China policy divides Germany’s biggest party ahead of election

  • A Christian Democratic Union manifesto describes China as posing ‘the greatest foreign and security policy challenge today’
  • In contrast, the party’s candidate to be next chancellor questions the logic of criticising China on human rights
Germany
Germany’s biggest party remains divided on how to tackle China ahead of September’s crunch election, with a manifesto unveiled by the Christian Democratic Union on Monday clashing with comments made by the party’s candidate to be the next chancellor, Armin Laschet. 
The manifesto described China as posing “the greatest foreign and security policy challenge today”. 
It called for a “resolute and powerful” response to Xi Jinping’s Belt and Road Initiative, adding that “China has the will and increasingly also the claim to power to shape and change the international order according to its own ideas – and is doing this with all its resources. China is influencing others by investing in technology and infrastructure”. 

It also called for Germany to play a guiding role in ensuring that “human rights are universal, indivisible and inalienable”, and to “oppose attempts by authoritarian states to weaken this consensus”.
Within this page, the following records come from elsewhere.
-- ==== Sys2Proof/Machine/Timers.lean ====
section
/-! DEFINITION. Timers and key wait: FX07, FX15, FX18, FX0A (46_timers_keypad.md). -/

namespace Sys2Proof.Machine

/-- FX07, R260: the delay before this step's decrement. -/
def execReadDelay (x : Reg) (s : State) : Host.Outcome State Fault Refusal :=
  complete .increment (s.setV x s.delay)

/-- FX15, R261. -/
def execSetDelay (x : Reg) (s : State) : Host.Outcome State Fault Refusal :=
  complete .increment (s.setDelay (s.getV x))

/-- FX18, R262. -/
def execSetSound (x : Reg) (s : State) : Host.Outcome State Fault Refusal :=
  complete .increment (s.setSound (s.getV x))

/-- The effect and the writes of FX0A: the lowest pressed key of the snapshot into VX, or `Halt` with no write at all
(R263). -/
def waitKey (x : Reg) (s : State) : Effect × State :=
  match s.snapshot.lowest with
  | some k => (.increment, s.setV x (BitVec.ofNat 8 k.val))
  | none => (.halt, s)

/-- FX0A, R263. -/
def execWaitKey (x : Reg) (s : State) : Host.Outcome State Fault Refusal :=
  complete (waitKey x s).1 (waitKey x s).2

end Sys2Proof.Machine
end

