theorem witness_DecodeOfEncodeIsTheInstruction : (Instr.draw 15 15 0xF).wellFormed = true := by decide
theorem witness_EncodeOfDecodeIsTheWord : decode 0xD12F = .instr (.draw 1 2 0xF) := by decide
theorem witness_DecodeErrorsAreTheIllegalWords : decode 0xF175 = .error 0xF175 ∧ IllegalWord 0xF175 := by
  unfold IllegalWord
  decide
theorem witness_StepRunsTheDecodedInstruction :
    (Instr.jump 0xFFF).wellFormed = true ∧ Fetches (lastWord 0x1FFF) (.jump 0xFFF) :=
  ⟨by decide, fetches_lastWord (by decide)⟩
theorem witness_FetchAndDecodeFaultsInOrder :
    4094 < (atPc 4095).pc.toNat ∧
    ((atPc 4093).pc.toNat ≤ 4094 ∧ (atPc 4093).pc.toNat % 2 = 1 ∧ (atPc 4093).params.oddPcFetch = .fault) ∧
    (Fetchable (lastWord 0xFFFF) ∧ IllegalWord (wordAtPc (lastWord 0xFFFF)).toNat) :=
  ⟨by decide, by decide, ⟨by decide, .inl (by decide)⟩, by unfold IllegalWord; decide⟩
theorem witness_FaultedStateIsPreciseAndFinal :
    State.reset.status = .running ∧ step State.reset = .next (after (step State.reset)) ∧
    (after (step State.reset)).status = .faulted ⟨.decodeError 0x0000, 0x200⟩ :=
  ⟨rfl, next_after (by decide), by decide⟩
theorem witness_OnlyAnEmptyKeyWaitBlocks :
    executeOne (lastWord 0xFF0A) = .next (after (executeOne (lastWord 0xFF0A))) ∧
    (after (executeOne (lastWord 0xFF0A))).returned = some .blockForIO :=
  ⟨next_after (by decide), by decide⟩
/-- One witness for each of the clauses: FX15, FX18, FX07 and another instruction. -/
theorem witness_CompletedStepCountsTimersDown :
    ∀ w ∈ [0xF015, 0xF018, 0xF007, 0x6000], ∃ i, Fetches (lastWord w) i ∧
      executeOne (lastWord w) = .next (after (executeOne (lastWord w))) ∧
      (after (executeOne (lastWord w))).returned ≠ some .blockForIO ∧
      (after (executeOne (lastWord w))).status = (lastWord w).status := by
  intro w hw
  simp only [List.mem_cons, List.not_mem_nil, or_false] at hw
  rcases hw with rfl | rfl | rfl | rfl
  · exact ⟨.setDelay 0, fetches_lastWord (by decide), next_after (by decide), by decide, by decide⟩
  · exact ⟨.setSound 0, fetches_lastWord (by decide), next_after (by decide), by decide, by decide⟩
  · exact ⟨.readDelay 0, fetches_lastWord (by decide), next_after (by decide), by decide, by decide⟩
  · exact ⟨.loadImm 0 0, fetches_lastWord (by decide), next_after (by decide), by decide, by decide⟩
/-- A skip that is taken, at the last pc. -/
theorem witness_CompletedStepMovesPcByItsEffect :
    Fetches (lastWord 0x3F00) (.skipEqImm 15 0) ∧
    executeOne (lastWord 0x3F00) = .next (after (executeOne (lastWord 0x3F00))) ∧
    (after (executeOne (lastWord 0x3F00))).returned = some .continued ∧ Instr.skipEqImm 15 0 ≠ .ret ∧
    ∀ a, Instr.skipEqImm 15 0 ≠ .jump a ∧ Instr.skipEqImm 15 0 ≠ .call a ∧ Instr.skipEqImm 15 0 ≠ .jumpV0 a :=
  ⟨fetches_lastWord (by decide), next_after (by decide), by decide, nofun, fun _ => ⟨nofun, nofun, nofun⟩⟩
theorem reset_inv : State.reset.Inv :=
  ⟨by decide, by decide, (fun a h => by cases h), by decide, (fun f h => by cases h)⟩
/-- A state with a full stack and the highest pc. -/
theorem witness_EveryStepKeepsTheStateInvariant :
    ((atPc 4350).setStack (List.replicate 16 4096)).Inv ∧
    step ((atPc 4350).setStack (List.replicate 16 4096)) =
      .next (after (step ((atPc 4350).setStack (List.replicate 16 4096)))) :=
  ⟨⟨by decide, by decide, fun a h => by rw [List.eq_of_mem_replicate h]; decide, by decide, fun f h => by cases h⟩,
    next_after (by decide)⟩
theorem witness_ResetMeetsTheStateInvariant :
    loadRom [0x60, 0x05] (powerOn defaultParams (Vector.replicate 80 0#8)) =
      .loaded ((powerOn defaultParams (Vector.replicate 80 0#8)).setMem
        ((powerOn defaultParams (Vector.replicate 80 0#8)).mem.writeBlock 512 [0x60, 0x05])) := rfl
theorem witness_RunningStepReturnsExactlyOneStatus : State.reset.status = .running := rfl
theorem witness_ReturnPopsIntoPc :
    (State.reset.setStack [0x300, 0x1000]).stack = [0x300] ++ [0x1000] ∧ State.reset.stack = [] := by decide
theorem witness_CallPushesTheReturnAddress :
    ((atPc 4094).pc.toNat ≤ 4094 ∧ ((atPc 4094).setStack (List.replicate 15 0x202)).stack.length < 16) ∧
    ((atPc 4094).setStack (List.replicate 16 0x202)).stack.length = 16 := by decide
theorem witness_CallThenReturnComesBack :
    (atPc 4094).pc.toNat ≤ 4094 ∧
    exec (.call 0x300) (atPc 4094) = .next (after (exec (.call 0x300) (atPc 4094))) ∧
    (after (exec (.call 0x300) (atPc 4094))).returned = some .continued ∧
    (State.reset.setStack [0x1000]).stack = (after (exec (.call 0x300) (atPc 4094))).stack :=
  ⟨by decide, next_after (by decide), by decide, by decide⟩
theorem pc_premise : (atPc 4094).pc.toNat ≤ 4094 := by decide
/-- At the last pc that can be fetched from, with an equal and with another register. -/
theorem witness_ImmediateSkips :
    (atPc 4094).pc.toNat ≤ 4094 ∧ (atPc 4094).getV 15 = 0x00 ∧ (atPc 4094).getV 15 ≠ 0xFF := by decide
theorem witness_RegisterSkips :
    ((atPc 4094).setV 15 7).pc.toNat ≤ 4094 ∧ ((atPc 4094).setV 15 7).getV 14 ≠ ((atPc 4094).setV 15 7).getV 15 ∧
    ((atPc 4094).setV 15 7).getV 13 = ((atPc 4094).setV 15 7).getV 14 := by decide
theorem witness_LoadsAndCopies : (atPc 4094).pc.toNat ≤ 4094 := pc_premise
theorem witness_AddImmediateWrapsWithoutFlag : (atPc 4094).pc.toNat ≤ 4094 := pc_premise
theorem witness_LogicResultsBitByBit : (atPc 4094).pc.toNat ≤ 4094 := pc_premise
theorem witness_AddWithCarry : (atPc 4094).pc.toNat ≤ 4094 ∧ (14 : Reg) ≠ vf := by decide
theorem witness_SubtractWithNotBorrow : (atPc 4094).pc.toNat ≤ 4094 ∧ (14 : Reg) ≠ vf := by decide
theorem witness_RandomIsTheDrawMasked : (atPc 4094).pc.toNat ≤ 4094 := pc_premise
theorem witness_LoadIndexAndFontAddress : (atPc 4094).pc.toNat ≤ 4094 := pc_premise
theorem witness_ClearScreenClearsEveryPixel : (atPc 4094).pc.toNat ≤ 4094 := pc_premise
theorem witness_TimerInstructions : (atPc 4094).pc.toNat ≤ 4094 := pc_premise
theorem witness_KeySkips :
    ((atPc 4094).setV 5 15).pc.toNat ≤ 4094 ∧ (((atPc 4094).setV 5 15).getV 5).toNat = (15 : Fin 16).val := by decide
theorem witness_KeyIndexAbove15Faults :
    15 < ((State.reset.setV 5 16).getV 5).toNat ∧ 15 < ((State.reset.setV 5 255).getV 5).toNat := by decide
/-- For `SHIFT_SOURCE = VX` and for `SHIFT_SOURCE = VY`. -/
theorem witness_ShiftsByOneForEitherSource :
    ∀ src ∈ [Config.ShiftSource.vx, .vy], ∃ b : Byte,
      (withParams .fault src).pc.toNat ≤ 4094 ∧
      ((withParams .fault src).params.shiftSource = .vx → b = ((withParams .fault src).setV 2 3).getV 1) ∧
      ((withParams .fault src).params.shiftSource = .vy → b = ((withParams .fault src).setV 2 3).getV 2) := by
  intro src hs
  simp only [List.mem_cons, List.not_mem_nil, or_false] at hs
  rcases hs with rfl | rfl
  · exact ⟨0, by decide⟩
  · exact ⟨3, by decide⟩
theorem witness_AddIndexIsExact :
    (((atPc 4094).setIndex 0xFF00).setV 0 0xFF).pc.toNat ≤ 4094 ∧
    (((atPc 4094).setIndex 0xFF00).setV 0 0xFF).index.toNat + ((((atPc 4094).setIndex 0xFF00).setV 0 0xFF).getV 0).toNat
      = 0xFFFF ∧
    0xFFFF < ((State.reset.setIndex 0xFF01).setV 0 0xFF).index.toNat +
      (((State.reset.setIndex 0xFF01).setV 0 0xFF).getV 0).toNat := by decide
/-- The highest I whose three bytes exist. -/
theorem witness_StoreBcdWritesThreeDigits :
    ((atPc 4094).setIndex 0xFFD).mem.wf ∧ ((atPc 4094).setIndex 0xFFD).pc.toNat ≤ 4094 ∧
    ((atPc 4094).setIndex 0xFFD).index.toNat + 2 ≤ 4095 := by decide
/-- The highest I for the whole register file, which is also LoadRegsReadsTheBlock's. -/
theorem witness_StoreRegsWritesTheBlock :
    ((atPc 4094).setIndex 0xFF0).mem.wf ∧ ((atPc 4094).setIndex 0xFF0).pc.toNat ≤ 4094 ∧
    ((atPc 4094).setIndex 0xFF0).index.toNat + (15 : Reg).val ≤ 4095 := by decide
theorem witness_LoadRegsReadsTheBlock :
    ((atPc 4094).setIndex 0xFFF).pc.toNat ≤ 4094 ∧
    ((atPc 4094).setIndex 0xFFF).index.toNat + (0 : Reg).val ≤ 4095 := by decide
/-- The lowest I that each clause covers, and the highest. -/
theorem witness_BlockBeyondMemoryFaults :
    4095 < (State.reset.setIndex 0xFFE).index.toNat + 2 ∧
    4095 < (State.reset.setIndex 0x1000).index.toNat + (0 : Reg).val ∧
    4095 < (State.reset.setIndex 0xFF1).index.toNat + (15 : Reg).val ∧
    (0 < (2 : Nibble).toNat ∧ 4095 < (State.reset.setIndex 0xFFF).index.toNat + (2 : Nibble).toNat - 1) ∧
    4095 < (State.reset.setIndex 0xFFFF).index.toNat + 2 := by decide
theorem witness_StoreThenLoadRestoresRegisters :
    (State.reset.setIndex 0xFF0).mem.wf ∧
    exec (.storeRegs 15) (State.reset.setIndex 0xFF0) =
      .next (after (exec (.storeRegs 15) (State.reset.setIndex 0xFF0))) ∧
    (after (exec (.storeRegs 15) (State.reset.setIndex 0xFF0))).returned = some .continued ∧
    ((after (exec (.storeRegs 15) (State.reset.setIndex 0xFF0))).setIndex 0xFF0).mem =
      (after (exec (.storeRegs 15) (State.reset.setIndex 0xFF0))).mem ∧
    ((after (exec (.storeRegs 15) (State.reset.setIndex 0xFF0))).setIndex 0xFF0).index =
      (State.reset.setIndex 0xFF0).index :=
  ⟨by decide, next_after (by decide), by decide, rfl, rfl⟩
/-- Program (g): V0 and V1 are stored at 0x208 and run from there, after a store elsewhere. -/
theorem witness_StoredCodeIsFetched :
    let s := (withRegs 0 0x12 1 0x08).setIndex 0x208
    let t := after (exec (.storeRegs 1) s)
    let u := { t.setMem (t.mem.write 0x300 7) with pc := 0x208 }
    s.mem.wf ∧ t.returned = some .continued ∧ u.mem.read u.pc.toNat = t.mem.read u.pc.toNat ∧
      u.mem.read (u.pc.toNat + 1) = t.mem.read (u.pc.toNat + 1) ∧ exec (.storeRegs 1) s = .next t ∧
      (0 : Reg).val + 1 ≤ (1 : Reg).val ∧ u.pc.toNat = s.index.toNat + (0 : Reg).val :=
  ⟨by decide, by decide, by decide, by decide, next_after (by decide), by decide, by decide⟩
/-- The FX33 clauses, at the last two words of memory. -/
theorem witness_StoredCodeIsFetched_digits :
    let s := (State.reset.setV 0 255).setIndex 0xFFD
    let t := after (exec (.storeBcd 0) s)
    s.mem.wf ∧ t.returned = some .continued ∧ exec (.storeBcd 0) s = .next t ∧
      { t with pc := 0xFFD }.pc.toNat = s.index.toNat ∧ { t with pc := 0xFFE }.pc.toNat = s.index.toNat + 1 :=
  ⟨by decide, by decide, next_after (by decide), by decide, by decide⟩
/-- Without a row, whatever I; and with 15 rows, at the highest I. -/
theorem witness_DrawXorsTheSpriteIntoThePixels :
    (atPc 4094).pc.toNat ≤ 4094 ∧ (0 : Nibble).toNat = 0 ∧
    ((atPc 4094).setIndex 0xFF1).index.toNat + (15 : Nibble).toNat - 1 ≤ 4095 ∧
    Lands 63 31 7 14 6 13 := by
  unfold Lands
  decide
/-- A sprite of 15 rows: its last row has a 1 and a 0 bit, and its last column wraps. -/
theorem witness_SequentialDrawEqualsRowParallelDatapath :
    (List.replicate 15 (0x81 : Byte)).length ≤ 15 ∧ (List.replicate 15 (0x81 : Byte))[14]? = some 0x81 ∧
    Lands 63 31 7 14 6 13 ∧ (0x81 : Byte).getLsbD (7 - 6) = false := by
  unfold Lands
  decide
theorem witness_CollisionIffAPixelIsErased :
    (List.replicate 15 (0x81 : Byte)).length ≤ 15 ∧ (List.replicate 15 (0x81 : Byte))[14]? = some 0x81 ∧
    Lands 63 31 6 14 5 13 ∧ (0x81 : Byte).getLsbD (7 - 6) = false := by
  unfold Lands
  decide
theorem witness_DrawingTwiceRestoresTheFramebuffer : (List.replicate 15 (0x81 : Byte)).length ≤ 15 := by decide
theorem witness_DrawWrapsTheStart :
    (255 : Byte).toNat % 64 = (63 : Byte).toNat % 64 ∧ (255 : Byte).toNat % 32 = (31 : Byte).toNat % 32 := by decide
/-- The first clause at the lowest and the highest key, and the second with no key. -/
theorem witness_WaitKeyTakesTheLowestOrBlocks :
    (withKeys (keys [0, 15])).pc.toNat ≤ 4094 ∧ (withKeys (keys [0, 15])).snapshot[(0 : Fin 16).val] = true ∧
    ((withKeys (keys [15])).snapshot[(15 : Fin 16).val] = true ∧
      ∀ j : Fin 16, j < 15 → (withKeys (keys [15])).snapshot[j.val] = false) ∧
    ∀ k : Fin 16, State.reset.snapshot[k.val] = false := by decide
/-- FX15 with V0 = 255, one blocked FX0A, one completed 6XNN, then FX07. The program lies at 0x200. -/
def delayProgram : State :=
  { (State.reset.setV 0 255) with
    mem := State.reset.mem.writeBlock 0x200 [0xF0, 0x15, 0xF2, 0x0A, 0xF1, 0x07]
    inputs := [⟨[], []⟩, ⟨[], []⟩, ⟨['7'], []⟩] }
theorem witness_DelayReadAfterCompletedSteps :
    let u := after (step delayProgram)
    let b := after (step u)
    let t := after (step b)
    Fetches delayProgram (.setDelay 0) ∧ step delayProgram = .next u ∧ DelayRun 1 u t ∧
      Fetches t (.readDelay 1) ∧ step t = .next (after (step t)) := by
  refine ⟨fetches_at (by decide +kernel), next_after (by decide +kernel), ?_, fetches_at (by decide +kernel),
    next_after (by decide +kernel)⟩
  have hw : decode (wordAtPc (after (step (after (step delayProgram))))) = .instr (.waitKey 2) := by decide +kernel
  refine .blocked (next_after (by decide +kernel)) (by decide +kernel)
    (.completed (next_after (by decide +kernel)) (by decide +kernel) (fun x hf => ?_) (.start _))
  have h := hf.2.2
  rw [hw] at h
  cases h
theorem witness_SoundIsReadByNothing :
    step State.reset = .next (after (step State.reset)) ∧
    step (after (step State.reset)) = .fault (.stopped ⟨.decodeError 0x0000, 0x200⟩) :=
  ⟨next_after (by decide), rfl⟩
theorem witness_InputsAreReadOnlyWhereTheSpecSays :
    exec (.loadImm 1 5) State.reset = .next (after (exec (.loadImm 1 5) State.reset)) ∧
    ¬ ReadsKeys (.loadImm 1 5) ∧ ∀ x nn, Instr.loadImm 1 5 ≠ .random x nn := by
  refine ⟨rfl, ?_, fun x nn h => by cases h⟩
  rintro ⟨x, h | h | h⟩ <;> cases h
/-- A step that completes, and one that blocks because no key is prescribed. -/
theorem witness_KeypadFollowsTheSchedulerIteration :
    let b := { lastWord 0xF00A with inputs := [⟨[], ['1']⟩] }
    (lastWord 0x6000).status = .running ∧ step (lastWord 0x6000) = .next (after (step (lastWord 0x6000))) ∧
    (after (step (lastWord 0x6000))).returned = some .continued ∧
    b.status = .running ∧ step b = .next (after (step b)) ∧ (after (step b)).returned ≠ some .continued :=
  ⟨rfl, next_after (by decide), by decide, rfl, next_after (by decide), by decide⟩
theorem witness_KeyCharactersMapToKeys :
    keyOfChar .ignored '9' = some 9 ∧ keyOfChar .ignored 'a' = some 10 ∧ keyOfChar .accepted 'F' = some 15 := by decide
/-- The longest ROM that loads, the shortest that does not, and the empty one. -/
theorem witness_RomLoadsVerbatimOrNotAtAll :
    State.reset.mem.wf ∧ (List.replicate 3584 (0 : Byte)).length ≤ 3584 ∧
    3584 < (List.replicate 3585 (0 : Byte)).length ∧ loadRom [] State.reset = .loaded State.reset :=
  ⟨by decide, Nat.le_of_eq (List.length_replicate ..), (List.length_replicate ..).symm ▸ Nat.lt_succ_self 3584, rfl⟩
theorem witness_PowerOnPlacesFontAndParameters : 79 < 80 ∧ 80 ≤ 80 ∧ 80 ≤ 4095 := by decide
/-- FX33 at the highest I changes the last byte of memory. -/
theorem witness_OnlyStoresChangeMemory :
    let s := ((lastWord 0xF033).setIndex 0xFFD).setV 0 9
    executeOne s = .next (after (executeOne s)) ∧ (after (executeOne s)).mem.read 0xFFF ≠ s.mem.read 0xFFF :=
  ⟨next_after (by decide), by decide⟩
theorem witness_OnlyTheCompositorChangesPixels :
    let s := lastWord 0xD015
    executeOne s = .next (after (executeOne s)) ∧ (after (executeOne s)).fb.pixel 0 0 ≠ s.fb.pixel 0 0 :=
  ⟨next_after (by decide +kernel), by decide +kernel⟩
/-- One step for each clause: a register, I, the stack. -/
theorem witness_RegistersIndexAndStackHaveTheirWriters :
    (executeOne (lastWord 0x6F01) = .next (after (executeOne (lastWord 0x6F01))) ∧
      (after (executeOne (lastWord 0x6F01))).getV 15 ≠ (lastWord 0x6F01).getV 15) ∧
    (executeOne (lastWord 0xAFFF) = .next (after (executeOne (lastWord 0xAFFF))) ∧
      (after (executeOne (lastWord 0xAFFF))).index ≠ (lastWord 0xAFFF).index) ∧
    (executeOne (lastWord 0x2300) = .next (after (executeOne (lastWord 0x2300))) ∧
      (after (executeOne (lastWord 0x2300))).stack ≠ (lastWord 0x2300).stack) :=
  ⟨⟨next_after (by decide), by decide⟩, ⟨next_after (by decide), by decide⟩, next_after (by decide), by decide⟩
Christian Democratic Union (CDU) leader Armin Laschet and Christian Social Union (CSU) leader Markus Söder give a press conference after a congress of the conservative CDU/CSU sister parties in Berlin, Germany on Monday. Photo: AFP

In contrast, in an interview with the Financial Times published on the same day, Laschet questioned the logic of criticising China on human rights and suggested he would maintain the status quo, as Germany’s relationship with China is guided by strong commercial ties. 

“I’m not sure that always speaking out, loudly and aggressively, in public about a country’s human rights situation really leads to improvements on the ground,” Laschet said, adding that Germany should not try to contain China. 

“The question is – if we’re talking about ‘restraining’ China, will that lead to a new conflict? Do we need a new adversary?” he told the FT. “And there the European response was cautious, because, yes, China is a competitor and a systemic rival, it has a different model of society, but it’s also a partner, particularly in things like fighting climate change.”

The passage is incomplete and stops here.